As indicated by the plots, the finite NTK does quite well, but is outperformed by the RBF kernel GP, which achieves the lowest test MSEs on both adaptation tasks. Further, the finite NTK and generic RBF kernel seem to come with reasonable estimates of epistemic uncertainty, producing wider confidence intervals in the regions where adaptation data is scarce. The GP with an un-trained linearized kernel, however, performs much more poorly and has a high degree of uncertainty across the entire adaptation domain.

In [ ]:
# Visualize the outputs for the untrained NN kernel GP
plot_storage_dict(untrained_storage_dict, method="untrained", print_test_mse=True)
Test MSE within range of adaptation data for task 1: 3.5123
Test MSE within range of adaptation data for task 2: 0.3905
In [ ]:
# Visualize the outputs for the trained NN kernel GP (proposed method)
plot_storage_dict(trained_storage_dict, method="trained", print_test_mse=True)
Test MSE within range of adaptation data for task 1: 0.1808
Test MSE within range of adaptation data for task 2: 0.1650
In [ ]:
# Visualize the outputs for the generic RBF kernel GP
plot_storage_dict(rbf_kernel_storage_dict, method="rbf_kernel", print_test_mse=True)
Test MSE within range of adaptation data for task 1: 0.0311
Test MSE within range of adaptation data for task 2: 0.0240

4.2 Our implementation (from scratch)

To understand the process of obtaining Jacobians and converting them into GP kernels, we decided to re-implement the authors' package. Instead of re-implementing it in PyTorch (what they used), we decided to implement their formulas in TensorFlow and sklearn. This way, we forced ourselves not to merely use the same PyTorch functions that they used. Rather, we had to peek "under the hood" and build their ideas from scratch. This helped us understand what the authors are doing in their paper.

First, we created our own sklearn custom GP kernel class JacobianKernel. This class takes in TensorFlow neural network models, finds their jacobians, and creates a kernel for GPs to use in adaptation tasks.
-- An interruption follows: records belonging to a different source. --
-- ==== Sys2Proof/Laws/Decode.lean ====
section
/-! SUPPORT. The masks of the decode tables as statements about fields: a mask of high bits compares the number above them,
the masks of the request words compare OP and the reserved field. -/

namespace Sys2Proof

/-! ## Masks of high bits -/

theorem and_highMask_toNat {n : Nat} (k : Nat) (a : BitVec n) :
    (a &&& (BitVec.allOnes n <<< k)).toNat = a.toNat / 2 ^ k * 2 ^ k := by
  have h : a &&& (BitVec.allOnes n <<< k) = (a >>> k) <<< k := by
    ext i hi
    by_cases hik : i < k
    · simp [hik]
    · simp [hik, show k + (i - k) = i by omega, BitVec.getLsbD_eq_getElem hi]
  rw [h, BitVec.toNat_shiftLeft, BitVec.toNat_ushiftRight, Nat.shiftLeft_eq, Nat.shiftRight_eq_div_pow]
  exact Nat.mod_eq_of_lt (lt_of_le_of_lt (Nat.div_mul_le_self _ _) a.isLt)

/-- A row whose mask is all bits from `k` up matches the addresses whose number above those bits is the row's. -/
theorem AddrRow.hits_iff_div {p : Nat} {t : Target} {v a : AddrField} (k : Nat) {m : AddrField}
    (hm : m = BitVec.allOnes 17 <<< k) :
    AddrRow.hits ⟨p, t, m, v⟩ a = true ↔ a.toNat / 2 ^ k * 2 ^ k = v.toNat := by
  subst hm
  rw [← and_highMask_toNat]
  simp [AddrRow.hits, ← BitVec.toNat_inj]

theorem find_row_cons (r : AddrRow) (rows : List AddrRow) (a : AddrField) :
    ((r :: rows).find? (·.hits a)).map (·.target) =
      if r.hits a = true then some r.target else (rows.find? (·.hits a)).map (·.target) := by
  cases h : r.hits a <;> simp [h]

theorem ite_target_chain {c d : Prop} [Decidable c] [Decidable d] {x y y' : Option Target} (h : c ↔ d)
    (hy : ¬ d → y = y') : (if c then x else y) = if d then x else y' := by
  by_cases hd : d <;> simp [h, hd, hy]

/-- The address decode table by ranges (30_encoding R87). -/
theorem decodeTarget_eq (a : AddrField) : decodeTarget a =
    if 0x10000 ≤ a.toNat then some .outOfRange
    else if a.toNat = 0xFF00 then some .joyp
    else if a.toNat = 0xFF04 then some .div
    else if a.toNat = 0xFF05 then some .tima
    else if a.toNat = 0xFF06 then some .tma
    else if a.toNat = 0xFF07 then some .tac
    else if 0xFF00 ≤ a.toNat ∧ a.toNat < 0xFF80 then some .regsPlain
    else if 0xFF80 ≤ a.toNat then some .stack
    else if 0xFE00 ≤ a.toNat then some .oam
    else if 0xE000 ≤ a.toNat ∧ a.toNat < 0xF000 then some .forbiddenE
    else if 0xF000 ≤ a.toNat ∧ a.toNat < 0xF800 then some .forbiddenF0
    else if 0xF800 ≤ a.toNat ∧ a.toNat < 0xFC00 then some .forbiddenF8
    else if 0xFC00 ≤ a.toNat then some .forbiddenFC
    else if 0xC000 ≤ a.toNat then some .wram
    else if 0xA000 ≤ a.toNat then some .extram
    else if 0x8000 ≤ a.toNat then some .vram
    else some .cart := by
  have ha := a.isLt
  unfold decodeTarget addressTable
  simp only [find_row_cons]
  refine ite_target_chain ((AddrRow.hits_iff_div 16 (by decide)).trans (by simp; omega)) fun _ => ?_
  refine ite_target_chain ((AddrRow.hits_iff_div 0 (by decide)).trans (by simp)) fun _ => ?_
  refine ite_target_chain ((AddrRow.hits_iff_div 0 (by decide)).trans (by simp)) fun _ => ?_
  refine ite_target_chain ((AddrRow.hits_iff_div 0 (by decide)).trans (by simp)) fun _ => ?_
  refine ite_target_chain ((AddrRow.hits_iff_div 0 (by decide)).trans (by simp)) fun _ => ?_
  refine ite_target_chain ((AddrRow.hits_iff_div 0 (by decide)).trans (by simp)) fun _ => ?_
  refine ite_target_chain ((AddrRow.hits_iff_div 7 (by decide)).trans (by simp; omega)) fun _ => ?_
  refine ite_target_chain ((AddrRow.hits_iff_div 7 (by decide)).trans (by simp; omega)) fun _ => ?_
  refine ite_target_chain ((AddrRow.hits_iff_div 8 (by decide)).trans (by simp; omega)) fun _ => ?_
  refine ite_target_chain ((AddrRow.hits_iff_div 12 (by decide)).trans (by simp; omega)) fun _ => ?_
  refine ite_target_chain ((AddrRow.hits_iff_div 11 (by decide)).trans (by simp; omega)) fun _ => ?_
  refine ite_target_chain ((AddrRow.hits_iff_div 10 (by decide)).trans (by simp; omega)) fun _ => ?_
  refine ite_target_chain ((AddrRow.hits_iff_div 9 (by decide)).trans (by simp; omega)) fun _ => ?_
  refine ite_target_chain ((AddrRow.hits_iff_div 13 (by decide)).trans (by simp; omega)) fun _ => ?_
  refine ite_target_chain ((AddrRow.hits_iff_div 13 (by decide)).trans (by simp; omega)) fun _ => ?_
  refine ite_target_chain ((AddrRow.hits_iff_div 13 (by decide)).trans (by simp; omega)) fun _ => ?_
  exact if_pos ((AddrRow.hits_iff_div 15 (by decide)).mpr (by simp; omega))

/-! ## The masks of the request words -/

/-- A word's OP, and the bits of it below. -/
theorem word_eq_op_append (w : Word) : w = opField w ++ w.extractLsb' 0 29 := by
  apply BitVec.eq_of_getLsbD_eq
  intro i hi
  rw [BitVec.getLsbD_append]
  by_cases h : i < 29
  · simp [h]
  · simp [h, opField, show i - 29 < 3 by omega, show 29 + (i - 29) = i by omega]

theorem wordMatches_op (v : Word) (w : Word) (hv : v.extractLsb' 0 29 = 0#29) :
    wordMatches 0xE0000000#32 v w = (opField w == opField v) := by
  rw [Bool.eq_iff_iff]
  simp only [wordMatches, opField, beq_iff_eq]
  constructor
  · intro h
    ext i hi
    have := congrArg (·.getLsbD (29 + i)) h
    interval_cases i <;> simpa using this
  · intro h
    ext i hi
    by_cases hi' : i < 29
    · have := congrArg (·.getLsbD i) hv
      interval_cases i <;> simp at this ⊢ <;> simp [this]
    · have := congrArg (·.getLsbD (i - 29)) h
      interval_cases i <;> simpa using this

theorem wordMatches_read (w : Word) : wordMatches 0xE0000FFF#32 0x00000000#32 w =
    (opField w == 0b000#3 && w.extractLsb' 0 12 == 0#12) := by
  rw [Bool.eq_iff_iff]
  simp only [wordMatches, opField, beq_iff_eq, Bool.and_eq_true]
  constructor
  · intro h
    constructor
    · ext i hi
      have := congrArg (·.getLsbD (29 + i)) h
      interval_cases i <;> simpa using this
    · ext i hi
      have := congrArg (·.getLsbD i) h
      interval_cases i <;> simpa using this
  · rintro ⟨h1, h2⟩
    ext i hi
    by_cases h : i < 12
    · have := congrArg (·.getLsbD i) h2
      interval_cases i <;> simpa using this
    · by_cases h : i < 29
      · interval_cases i <;> simp at *
      · have := congrArg (·.getLsbD (i - 29)) h1
        interval_cases i <;> simpa using this

theorem wordMatches_write (w : Word) : wordMatches 0xE0000F00#32 0x20000000#32 w =
    (opField w == 0b001#3 && w.extractLsb' 8 4 == 0#4) := by
  rw [Bool.eq_iff_iff]
  simp only [wordMatches, opField, beq_iff_eq, Bool.and_eq_true]
  constructor
  · intro h
    constructor
    · ext i hi
      have := congrArg (·.getLsbD (29 + i)) h
      interval_cases i <;> simpa using this
    · ext i hi
      have := congrArg (·.getLsbD (8 + i)) h
      interval_cases i <;> simpa using this
  · rintro ⟨h1, h2⟩
    ext i hi
    by_cases h : i < 8
    · interval_cases i <;> simp at *
    · by_cases h : i < 12
      · have := congrArg (·.getLsbD (i - 8)) h2
        interval_cases i <;> simpa using this
      · by_cases h : i < 29
        · interval_cases i <;> simp at *
        · have := congrArg (·.getLsbD (i - 29)) h1
          interval_cases i <;> simpa using this

/-- The mask 0xFFFFFF00 of PUSH_BUTTONS and of a data word compares bits 31:8. -/
theorem wordMatches_byte (v w : Word) (hv : v.extractLsb' 0 8 = 0#8) :
    wordMatches 0xFFFFFF00#32 v w = (w.extractLsb' 8 24 == v.extractLsb' 8 24) := by
  rw [Bool.eq_iff_iff]
  simp only [wordMatches, beq_iff_eq]
  constructor
  · intro h
    ext i hi
    have := congrArg (·.getLsbD (8 + i)) h
    interval_cases i <;> simpa using this
  · intro h
    ext i hi
    by_cases hi' : i < 8
    · have := congrArg (·.getLsbD i) hv
      interval_cases i <;> simp at this ⊢ <;> simp [this]
    · have := congrArg (·.getLsbD (i - 8)) h
      interval_cases i <;> simpa using this

/-- The mask 0xFFFFFFFF compares the whole word. -/
theorem wordMatches_all (v w : Word) : wordMatches 0xFFFFFFFF#32 v w = (w == v) := by
  have : w &&& 0xFFFFFFFF#32 = w := BitVec.and_allOnes
  simp [wordMatches, this]

/-- PUSH_BUTTONS by fields (30_encoding R82). -/
theorem wordMatches_push (w : Word) : wordMatches 0xFFFFFF00#32 0x60000000#32 w = true ↔
    opField w = 0b011#3 ∧ w.extractLsb' 8 21 = 0#21 := by
  rw [wordMatches_byte _ _ (by decide), beq_iff_eq]
  constructor
  · intro h
    constructor
    · have := congrArg (·.extractLsb' 21 3) h
      rw [opField, ← show (w.extractLsb' 8 24).extractLsb' 21 3 = w.extractLsb' 29 3 by
        ext i hi; interval_cases i <;> simp, this]
      decide
    · have := congrArg (·.extractLsb' 0 21) h
      rw [← show (w.extractLsb' 8 24).extractLsb' 0 21 = w.extractLsb' 8 21 by
        ext i hi; interval_cases i <;> simp, this]
      decide
  · rintro ⟨h1, h2⟩
    ext i hi
    by_cases hi' : i < 21
    · have := congrArg (·.getLsbD i) h2
      interval_cases i <;> simpa using this
    · have := congrArg (·.getLsbD (i - 21)) h1
      interval_cases i <;> simpa [opField] using this

/-- The fields of a word written as OP and the bits below it. -/
theorem opField_append (k : BitVec 3) (x : BitVec 29) : opField (k ++ x) = k :=
  BitVec.extractLsb'_append_eq_left (a := k) (b := x)

theorem low_append (k : BitVec 3) (x : BitVec 29) : BitVec.extractLsb' 0 29 (k ++ x : Word) = x :=
  BitVec.extractLsb'_append_eq_right (a := k) (b := x)

/-- A word with one OP and nothing below it. -/
theorem wordMatches_bare (k : BitVec 3) (w : Word) : wordMatches 0xFFFFFFFF#32 (k ++ 0#29) w = true ↔
    opField w = k ∧ w.extractLsb' 0 29 = 0#29 := by
  rw [wordMatches_all, beq_iff_eq]
  constructor
  · rintro rfl
    exact ⟨opField_append _ _, low_append _ _⟩
  · rintro ⟨h1, h2⟩
    rw [word_eq_op_append w, h1, h2]

theorem wordMatches_op_iff (k : BitVec 3) (w : Word) :
    wordMatches 0xE0000000#32 (k ++ 0#29) w = true ↔ opField w = k := by
  rw [wordMatches_op _ _ (low_append _ _), beq_iff_eq, opField_append]

theorem ite_except_chain {ε α : Type} {c d : Prop} [Decidable c] [Decidable d] {x y y' : Except ε α} (h : c ↔ d)
    (hy : y = y') : (if c then x else y) = if d then x else y' := by
  by_cases hd : d <;> simp [h, hd, hy]

/-- The decoder by fields: OP and the reserved bits of its row (30_encoding R81, R82, R83). -/
theorem decode_cons (w : Word) (rest : List Word) : decode (w :: rest) =
    if opField w = 0b000#3 ∧ w.extractLsb' 0 12 = 0#12 then .ok (.read (w.extractLsb' 12 17).toNat, rest)
    else if opField w = 0b001#3 ∧ w.extractLsb' 8 4 = 0#4 then
      .ok (.write (w.extractLsb' 12 17).toNat (w.extractLsb' 0 8), rest)
    else if opField w = 0b010#3 then .ok (.tick (w.extractLsb' 0 29).toNat, rest)
    else if opField w = 0b011#3 ∧ w.extractLsb' 8 21 = 0#21 then
      .ok (.pushButtons (w.extractLsb' 0 4) (w.extractLsb' 4 4), rest)
    else if opField w = 0b100#3 ∧ w.extractLsb' 0 29 = 0#29 then .ok (.ackTimerIrq, rest)
    else if opField w = 0b101#3 then
      match decodeData (w.extractLsb' 0 29).toNat rest with
      | .ok (bytes, rest') => .ok (.loadCart bytes, rest')
      | .error e => .error e
    else if opField w = 0b110#3 then .ok (.reserved110 (w.extractLsb' 0 29), rest)
    else if opField w = 0b111#3 ∧ w.extractLsb' 0 29 = 0#29 then .ok (.reset, rest)
    else .error (.reservedBits w) := by
  rw [decode]
  refine ite_except_chain (by simp [wordMatches_read]) ?_
  refine ite_except_chain (by simp [wordMatches_write]) ?_
  refine ite_except_chain (wordMatches_op_iff 0b010#3 w) ?_
  refine ite_except_chain (wordMatches_push w) ?_
  refine ite_except_chain (wordMatches_bare 0b100#3 w) ?_
  refine ite_except_chain (wordMatches_op_iff 0b101#3 w) ?_
  refine ite_except_chain (wordMatches_op_iff 0b110#3 w) ?_
  exact ite_except_chain (wordMatches_bare 0b111#3 w) rfl

/-- A data word by its field (30_encoding R82, R83). -/
theorem dataByte_eq (w : Word) :
    dataByte w = if w.extractLsb' 8 24 = 0#24 then some (w.extractLsb' 0 8) else none := by
  unfold dataByte
  rw [wordMatches_byte _ _ (by decide)]
  by_cases h : w.extractLsb' 8 24 = 0#24
  · simp [h]
  · simp [h]

/-- A data word carries its byte. -/
theorem dataByte_dataWord (b : Byte) : dataByte (dataWord b) = some b := by
  rw [dataByte_eq, if_pos (show (dataWord b).extractLsb' 8 24 = 0#24 from
    BitVec.extractLsb'_append_eq_left (a := 0#24) (b := b))]
  exact congrArg some (BitVec.extractLsb'_append_eq_right (a := 0#24) (b := b))

/-- The data words of an image carry it, and the words after them are left. -/
theorem decodeData_map (bytes : List Byte) (rest : List Word) :
    decodeData bytes.length (bytes.map dataWord ++ rest) = .ok (bytes, rest) := by
  induction bytes with
  | nil => rfl
  | cons b bs ih => simp [decodeData, dataByte_dataWord, ih]

end Sys2Proof
end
Building this class was difficult, as we had to simultaneously:

  • Obtain accurate Jacobians from neural networks
  • Ensure our class functioned well within sklearn's .fit and .predict methods
  • Build kernels from these Jacobians based on the paper's equation (3): $J_{\theta}^{*T}J_{\theta} \left( J_{\theta}^TJ_{\theta} + \sigma^2 I_n \right)^{-1}y$

In particular, we spent most of our time piecing together the concepts behind the above equation, as its components (and their functions) were not well described in the paper. In addition, we could not find in their implmentation where this equation was explicitly calculated. Eventually, through reasoning and experimenting with our implementation, we came up with the following understanding:

  • $J_{\theta}$ is the Jacobian of a neural network whose weights were determined during training on data from a previous task. Importantly, the Jacobian is NOT calculated using the training data from this previous task. Rather, when we adapt this network towards a new task (adaptation task), we take the Jacobian of the network using inputs (x) and outputs (y) from the adaptation task's training data. So, $J_{\theta}$ can be seen as the derivative of the network on the adaptation data, using the weights that were determined from the previous task. In this way, the weights encode the transfer of learning from the old task. Note: All derivatives are taken with respect to the weights.
  • $J_{\theta}^{*T}$ is the same as $J_{\theta}$, except we now take the Jacobian using the test data of the adaptation task.
  • $J_{\theta}^{*T}J_{\theta}$ is the kernel of the new gaussian process. This matrix multiplication, therefore, encodes new information from fitting on the adaptation tasks's training set, old information from the weights of the neural network trained on the previous task, and new information for making predictions on the adaptation data's test set.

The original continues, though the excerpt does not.